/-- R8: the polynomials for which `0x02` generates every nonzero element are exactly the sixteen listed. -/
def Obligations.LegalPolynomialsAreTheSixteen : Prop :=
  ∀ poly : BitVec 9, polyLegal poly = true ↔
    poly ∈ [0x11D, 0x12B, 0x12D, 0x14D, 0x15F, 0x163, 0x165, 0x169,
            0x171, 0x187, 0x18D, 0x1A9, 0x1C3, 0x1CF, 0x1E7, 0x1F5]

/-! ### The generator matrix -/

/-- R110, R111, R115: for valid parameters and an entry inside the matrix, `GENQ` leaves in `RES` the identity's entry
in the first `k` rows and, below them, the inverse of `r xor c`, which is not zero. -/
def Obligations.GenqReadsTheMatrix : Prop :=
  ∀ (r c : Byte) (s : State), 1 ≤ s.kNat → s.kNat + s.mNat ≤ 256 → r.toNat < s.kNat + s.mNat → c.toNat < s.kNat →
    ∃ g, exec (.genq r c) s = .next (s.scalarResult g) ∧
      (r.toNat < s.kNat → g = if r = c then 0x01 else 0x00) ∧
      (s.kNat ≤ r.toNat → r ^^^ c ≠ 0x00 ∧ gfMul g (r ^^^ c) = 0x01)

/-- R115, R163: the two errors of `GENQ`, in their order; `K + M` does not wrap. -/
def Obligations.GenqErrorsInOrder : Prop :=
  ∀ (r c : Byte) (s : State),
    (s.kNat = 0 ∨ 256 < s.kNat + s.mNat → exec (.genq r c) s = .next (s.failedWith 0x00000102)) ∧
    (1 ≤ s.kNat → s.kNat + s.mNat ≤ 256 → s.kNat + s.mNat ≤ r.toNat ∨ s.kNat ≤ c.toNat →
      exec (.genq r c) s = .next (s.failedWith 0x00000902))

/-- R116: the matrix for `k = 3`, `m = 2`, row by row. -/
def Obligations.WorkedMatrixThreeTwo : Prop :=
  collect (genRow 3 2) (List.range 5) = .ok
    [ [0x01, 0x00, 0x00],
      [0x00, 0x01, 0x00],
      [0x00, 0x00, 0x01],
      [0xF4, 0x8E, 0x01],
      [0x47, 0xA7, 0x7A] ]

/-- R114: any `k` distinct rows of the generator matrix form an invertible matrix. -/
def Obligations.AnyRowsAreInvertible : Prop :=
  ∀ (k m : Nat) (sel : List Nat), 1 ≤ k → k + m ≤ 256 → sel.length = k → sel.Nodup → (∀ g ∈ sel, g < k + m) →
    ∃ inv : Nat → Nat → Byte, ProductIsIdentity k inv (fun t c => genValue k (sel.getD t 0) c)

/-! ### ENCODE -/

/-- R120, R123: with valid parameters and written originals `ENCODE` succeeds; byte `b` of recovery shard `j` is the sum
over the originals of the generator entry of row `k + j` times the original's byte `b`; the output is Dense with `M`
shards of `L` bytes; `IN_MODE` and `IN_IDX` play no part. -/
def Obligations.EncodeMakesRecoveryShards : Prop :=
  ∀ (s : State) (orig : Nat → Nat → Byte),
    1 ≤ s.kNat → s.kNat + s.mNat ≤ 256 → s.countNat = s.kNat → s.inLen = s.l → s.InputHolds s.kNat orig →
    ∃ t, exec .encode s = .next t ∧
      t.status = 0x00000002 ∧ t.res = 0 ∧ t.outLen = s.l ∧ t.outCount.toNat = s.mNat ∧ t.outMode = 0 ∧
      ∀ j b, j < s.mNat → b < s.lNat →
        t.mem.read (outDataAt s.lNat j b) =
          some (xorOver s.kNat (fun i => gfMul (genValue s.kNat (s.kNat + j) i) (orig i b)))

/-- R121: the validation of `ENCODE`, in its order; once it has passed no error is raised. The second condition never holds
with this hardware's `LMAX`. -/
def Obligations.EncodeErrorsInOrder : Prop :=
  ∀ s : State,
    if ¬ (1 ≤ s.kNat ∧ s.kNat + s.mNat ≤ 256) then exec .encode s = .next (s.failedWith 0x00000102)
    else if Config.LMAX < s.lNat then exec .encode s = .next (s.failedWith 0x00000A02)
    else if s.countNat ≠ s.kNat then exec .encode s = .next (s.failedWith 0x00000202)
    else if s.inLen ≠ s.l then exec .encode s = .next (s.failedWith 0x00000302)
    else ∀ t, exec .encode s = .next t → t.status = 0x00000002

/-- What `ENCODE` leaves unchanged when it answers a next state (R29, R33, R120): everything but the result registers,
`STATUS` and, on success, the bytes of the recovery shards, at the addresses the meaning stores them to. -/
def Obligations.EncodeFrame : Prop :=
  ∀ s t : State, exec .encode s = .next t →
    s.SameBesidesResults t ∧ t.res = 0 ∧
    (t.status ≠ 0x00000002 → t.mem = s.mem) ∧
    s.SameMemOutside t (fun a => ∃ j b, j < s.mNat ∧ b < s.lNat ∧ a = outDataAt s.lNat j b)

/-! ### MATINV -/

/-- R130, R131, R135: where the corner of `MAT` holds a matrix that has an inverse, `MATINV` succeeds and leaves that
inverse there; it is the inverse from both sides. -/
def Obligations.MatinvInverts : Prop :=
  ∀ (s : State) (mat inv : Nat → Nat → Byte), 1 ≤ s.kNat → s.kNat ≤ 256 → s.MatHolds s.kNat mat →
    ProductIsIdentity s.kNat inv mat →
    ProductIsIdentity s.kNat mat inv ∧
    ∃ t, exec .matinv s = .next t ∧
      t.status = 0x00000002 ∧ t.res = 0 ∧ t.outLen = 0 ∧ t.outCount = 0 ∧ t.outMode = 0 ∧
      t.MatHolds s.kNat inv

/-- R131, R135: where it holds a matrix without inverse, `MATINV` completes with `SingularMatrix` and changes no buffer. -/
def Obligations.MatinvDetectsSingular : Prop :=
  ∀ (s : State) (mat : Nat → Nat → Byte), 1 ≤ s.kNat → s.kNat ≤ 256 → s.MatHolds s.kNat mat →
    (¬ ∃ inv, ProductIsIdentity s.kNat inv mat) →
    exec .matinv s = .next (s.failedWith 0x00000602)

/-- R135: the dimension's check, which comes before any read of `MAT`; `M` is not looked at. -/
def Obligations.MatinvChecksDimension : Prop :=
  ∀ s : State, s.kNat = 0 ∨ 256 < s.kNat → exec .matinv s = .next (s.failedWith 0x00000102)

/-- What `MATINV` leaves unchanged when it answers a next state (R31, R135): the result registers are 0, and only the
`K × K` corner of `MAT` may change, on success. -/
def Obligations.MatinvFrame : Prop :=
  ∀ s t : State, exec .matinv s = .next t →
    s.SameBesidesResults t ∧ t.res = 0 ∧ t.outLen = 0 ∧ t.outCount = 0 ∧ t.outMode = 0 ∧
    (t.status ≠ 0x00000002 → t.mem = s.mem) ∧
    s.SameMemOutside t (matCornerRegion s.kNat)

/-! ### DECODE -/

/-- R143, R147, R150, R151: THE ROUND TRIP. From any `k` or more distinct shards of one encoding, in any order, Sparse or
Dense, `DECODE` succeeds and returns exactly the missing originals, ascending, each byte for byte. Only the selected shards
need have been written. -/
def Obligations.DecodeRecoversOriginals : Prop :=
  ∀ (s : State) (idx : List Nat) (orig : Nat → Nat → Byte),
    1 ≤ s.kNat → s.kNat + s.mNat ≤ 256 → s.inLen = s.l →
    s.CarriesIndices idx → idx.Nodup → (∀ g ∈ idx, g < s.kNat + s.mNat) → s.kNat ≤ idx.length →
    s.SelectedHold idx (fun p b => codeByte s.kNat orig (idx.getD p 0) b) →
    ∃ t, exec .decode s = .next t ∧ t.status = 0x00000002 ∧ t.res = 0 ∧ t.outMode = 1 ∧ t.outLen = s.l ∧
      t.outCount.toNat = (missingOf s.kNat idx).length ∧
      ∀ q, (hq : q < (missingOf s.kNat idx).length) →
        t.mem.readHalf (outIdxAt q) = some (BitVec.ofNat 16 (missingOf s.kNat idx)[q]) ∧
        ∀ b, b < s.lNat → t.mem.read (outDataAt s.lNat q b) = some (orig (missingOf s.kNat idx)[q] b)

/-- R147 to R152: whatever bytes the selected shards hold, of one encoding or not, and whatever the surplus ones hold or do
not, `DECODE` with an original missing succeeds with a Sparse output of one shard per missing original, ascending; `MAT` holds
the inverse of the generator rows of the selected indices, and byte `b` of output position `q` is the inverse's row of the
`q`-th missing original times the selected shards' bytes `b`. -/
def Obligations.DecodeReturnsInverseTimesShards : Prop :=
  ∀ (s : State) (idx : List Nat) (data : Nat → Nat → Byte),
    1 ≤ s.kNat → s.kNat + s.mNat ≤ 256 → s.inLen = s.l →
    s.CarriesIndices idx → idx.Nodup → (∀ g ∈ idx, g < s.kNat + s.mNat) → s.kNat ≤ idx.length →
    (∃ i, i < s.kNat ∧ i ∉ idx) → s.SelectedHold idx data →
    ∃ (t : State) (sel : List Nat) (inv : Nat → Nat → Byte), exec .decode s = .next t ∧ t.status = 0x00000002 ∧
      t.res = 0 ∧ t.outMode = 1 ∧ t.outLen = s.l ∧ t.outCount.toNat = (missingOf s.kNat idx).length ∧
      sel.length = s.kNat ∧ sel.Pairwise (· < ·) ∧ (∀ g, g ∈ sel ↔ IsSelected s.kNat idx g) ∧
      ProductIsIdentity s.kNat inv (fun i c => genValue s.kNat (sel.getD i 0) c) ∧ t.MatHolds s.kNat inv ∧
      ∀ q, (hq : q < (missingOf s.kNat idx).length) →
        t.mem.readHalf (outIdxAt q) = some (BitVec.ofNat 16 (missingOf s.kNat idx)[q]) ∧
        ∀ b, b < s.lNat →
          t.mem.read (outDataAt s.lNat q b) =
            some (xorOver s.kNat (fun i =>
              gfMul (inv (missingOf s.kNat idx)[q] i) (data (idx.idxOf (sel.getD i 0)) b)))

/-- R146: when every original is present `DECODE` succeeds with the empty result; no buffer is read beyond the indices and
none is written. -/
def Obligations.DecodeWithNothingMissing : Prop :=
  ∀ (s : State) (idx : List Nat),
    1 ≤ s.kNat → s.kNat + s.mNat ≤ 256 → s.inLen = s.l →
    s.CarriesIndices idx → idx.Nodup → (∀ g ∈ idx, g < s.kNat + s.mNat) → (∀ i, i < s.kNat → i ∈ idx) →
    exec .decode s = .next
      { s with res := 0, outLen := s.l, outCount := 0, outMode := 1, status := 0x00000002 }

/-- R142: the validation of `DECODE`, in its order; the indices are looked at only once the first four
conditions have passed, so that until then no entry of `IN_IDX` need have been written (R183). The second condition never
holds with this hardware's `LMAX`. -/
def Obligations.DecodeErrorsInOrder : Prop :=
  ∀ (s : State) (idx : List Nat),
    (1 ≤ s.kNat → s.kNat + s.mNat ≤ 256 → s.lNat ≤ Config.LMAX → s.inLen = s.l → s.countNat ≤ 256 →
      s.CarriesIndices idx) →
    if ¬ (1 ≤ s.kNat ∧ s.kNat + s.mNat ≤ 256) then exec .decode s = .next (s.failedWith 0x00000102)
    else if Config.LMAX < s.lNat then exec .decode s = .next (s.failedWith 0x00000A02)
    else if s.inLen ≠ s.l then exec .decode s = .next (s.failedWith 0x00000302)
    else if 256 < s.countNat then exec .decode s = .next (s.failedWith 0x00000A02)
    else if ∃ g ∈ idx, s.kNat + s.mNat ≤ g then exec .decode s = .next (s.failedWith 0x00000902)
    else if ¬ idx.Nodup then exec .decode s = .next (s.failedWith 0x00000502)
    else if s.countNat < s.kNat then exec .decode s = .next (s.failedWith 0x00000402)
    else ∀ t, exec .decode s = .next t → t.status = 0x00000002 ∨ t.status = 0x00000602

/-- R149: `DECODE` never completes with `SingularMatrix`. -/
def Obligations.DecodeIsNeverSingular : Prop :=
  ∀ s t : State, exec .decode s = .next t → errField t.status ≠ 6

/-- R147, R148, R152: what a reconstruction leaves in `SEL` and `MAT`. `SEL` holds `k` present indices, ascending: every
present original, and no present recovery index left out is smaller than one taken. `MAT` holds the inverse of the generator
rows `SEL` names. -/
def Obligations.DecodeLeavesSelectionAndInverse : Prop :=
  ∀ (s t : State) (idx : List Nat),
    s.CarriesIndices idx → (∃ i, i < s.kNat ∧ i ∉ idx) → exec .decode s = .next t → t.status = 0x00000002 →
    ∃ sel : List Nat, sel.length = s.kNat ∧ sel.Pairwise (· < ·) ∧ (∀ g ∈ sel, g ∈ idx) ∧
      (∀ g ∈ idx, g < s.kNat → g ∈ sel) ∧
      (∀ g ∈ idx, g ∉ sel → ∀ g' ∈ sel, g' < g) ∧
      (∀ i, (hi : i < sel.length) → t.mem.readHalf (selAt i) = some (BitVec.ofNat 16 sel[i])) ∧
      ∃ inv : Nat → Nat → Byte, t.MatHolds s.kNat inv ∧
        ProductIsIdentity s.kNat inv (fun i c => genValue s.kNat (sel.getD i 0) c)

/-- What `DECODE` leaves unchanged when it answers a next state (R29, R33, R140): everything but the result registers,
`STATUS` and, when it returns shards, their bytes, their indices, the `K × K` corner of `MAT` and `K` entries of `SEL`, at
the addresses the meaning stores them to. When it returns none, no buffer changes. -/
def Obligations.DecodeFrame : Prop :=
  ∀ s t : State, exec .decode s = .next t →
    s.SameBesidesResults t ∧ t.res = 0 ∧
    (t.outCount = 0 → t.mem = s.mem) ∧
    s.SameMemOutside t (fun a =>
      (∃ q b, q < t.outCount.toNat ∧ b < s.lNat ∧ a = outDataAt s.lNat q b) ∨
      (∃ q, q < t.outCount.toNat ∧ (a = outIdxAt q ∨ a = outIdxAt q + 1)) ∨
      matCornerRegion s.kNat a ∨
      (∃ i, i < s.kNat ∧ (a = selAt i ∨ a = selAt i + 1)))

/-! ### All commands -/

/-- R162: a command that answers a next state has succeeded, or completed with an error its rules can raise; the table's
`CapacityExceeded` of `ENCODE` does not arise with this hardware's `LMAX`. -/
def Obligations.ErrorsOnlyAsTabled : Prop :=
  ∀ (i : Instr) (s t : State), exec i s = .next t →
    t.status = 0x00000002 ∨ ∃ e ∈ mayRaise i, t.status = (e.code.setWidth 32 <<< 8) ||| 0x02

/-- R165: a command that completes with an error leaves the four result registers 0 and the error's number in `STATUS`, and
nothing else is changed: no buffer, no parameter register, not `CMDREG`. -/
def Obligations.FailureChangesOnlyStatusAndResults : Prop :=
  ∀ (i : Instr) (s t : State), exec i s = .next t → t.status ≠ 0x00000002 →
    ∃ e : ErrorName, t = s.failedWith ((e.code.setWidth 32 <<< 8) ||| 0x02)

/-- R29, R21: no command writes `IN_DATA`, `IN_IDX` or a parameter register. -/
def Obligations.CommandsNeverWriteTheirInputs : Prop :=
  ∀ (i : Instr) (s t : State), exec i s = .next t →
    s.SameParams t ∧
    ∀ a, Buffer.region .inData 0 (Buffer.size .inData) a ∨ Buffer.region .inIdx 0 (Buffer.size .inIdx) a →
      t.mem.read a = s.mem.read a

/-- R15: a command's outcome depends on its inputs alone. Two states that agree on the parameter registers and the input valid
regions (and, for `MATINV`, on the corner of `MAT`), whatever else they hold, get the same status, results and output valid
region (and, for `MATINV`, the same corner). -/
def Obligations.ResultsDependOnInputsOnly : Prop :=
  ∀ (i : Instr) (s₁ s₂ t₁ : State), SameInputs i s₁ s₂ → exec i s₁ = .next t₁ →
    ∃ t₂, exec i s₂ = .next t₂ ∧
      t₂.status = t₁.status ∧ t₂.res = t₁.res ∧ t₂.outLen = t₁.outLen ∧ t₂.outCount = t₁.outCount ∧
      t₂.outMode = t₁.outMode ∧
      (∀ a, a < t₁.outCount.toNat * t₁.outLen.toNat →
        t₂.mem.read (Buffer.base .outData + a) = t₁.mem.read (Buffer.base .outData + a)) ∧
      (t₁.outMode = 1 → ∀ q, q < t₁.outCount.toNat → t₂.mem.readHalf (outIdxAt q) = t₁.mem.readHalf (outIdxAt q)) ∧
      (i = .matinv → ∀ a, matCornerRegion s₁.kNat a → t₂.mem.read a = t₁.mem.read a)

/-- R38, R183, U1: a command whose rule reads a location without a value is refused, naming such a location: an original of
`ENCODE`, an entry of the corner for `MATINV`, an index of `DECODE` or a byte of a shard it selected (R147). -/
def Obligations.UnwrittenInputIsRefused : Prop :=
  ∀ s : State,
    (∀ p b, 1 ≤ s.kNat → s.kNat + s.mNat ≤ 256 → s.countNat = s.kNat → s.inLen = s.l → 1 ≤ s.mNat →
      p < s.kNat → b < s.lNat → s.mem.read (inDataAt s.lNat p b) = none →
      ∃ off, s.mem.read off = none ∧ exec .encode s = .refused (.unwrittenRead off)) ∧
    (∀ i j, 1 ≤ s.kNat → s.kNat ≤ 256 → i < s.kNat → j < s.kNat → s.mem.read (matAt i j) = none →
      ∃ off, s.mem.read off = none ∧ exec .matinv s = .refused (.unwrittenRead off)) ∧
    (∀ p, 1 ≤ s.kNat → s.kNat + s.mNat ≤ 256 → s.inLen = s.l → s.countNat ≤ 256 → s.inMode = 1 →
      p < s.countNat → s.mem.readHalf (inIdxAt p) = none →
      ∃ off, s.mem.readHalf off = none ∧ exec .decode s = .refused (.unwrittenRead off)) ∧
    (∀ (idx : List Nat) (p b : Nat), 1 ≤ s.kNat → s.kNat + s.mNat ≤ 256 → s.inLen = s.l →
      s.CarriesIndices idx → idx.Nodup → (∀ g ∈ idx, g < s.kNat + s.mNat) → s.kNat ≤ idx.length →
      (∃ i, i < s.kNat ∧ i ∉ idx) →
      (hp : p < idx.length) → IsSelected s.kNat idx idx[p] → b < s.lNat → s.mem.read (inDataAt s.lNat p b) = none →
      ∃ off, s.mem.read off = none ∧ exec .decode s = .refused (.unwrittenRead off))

● ● ●

--- Task statement ---
Reproduce exactly the stretch of the material above that starts at the line with "t.status = 0x00000002 ∨ ∃" and ends at the line with "8) ||| 0x02)", both included, and nothing else.

--- Response for this exercise ---
    t.status = 0x00000002 ∨ ∃ e ∈ mayRaise i, t.status = (e.code.setWidth 32 <<< 8) ||| 0x02

/-- R165: a command that completes with an error leaves the four result registers 0 and the error's number in `STATUS`, and
nothing else is changed: no buffer, no parameter register, not `CMDREG`. -/
def Obligations.FailureChangesOnlyStatusAndResults : Prop :=
  ∀ (i : Instr) (s t : State), exec i s = .next t → t.status ≠ 0x00000002 →
    ∃ e : ErrorName, t = s.failedWith ((e.code.setWidth 32 <<< 8) ||| 0x02)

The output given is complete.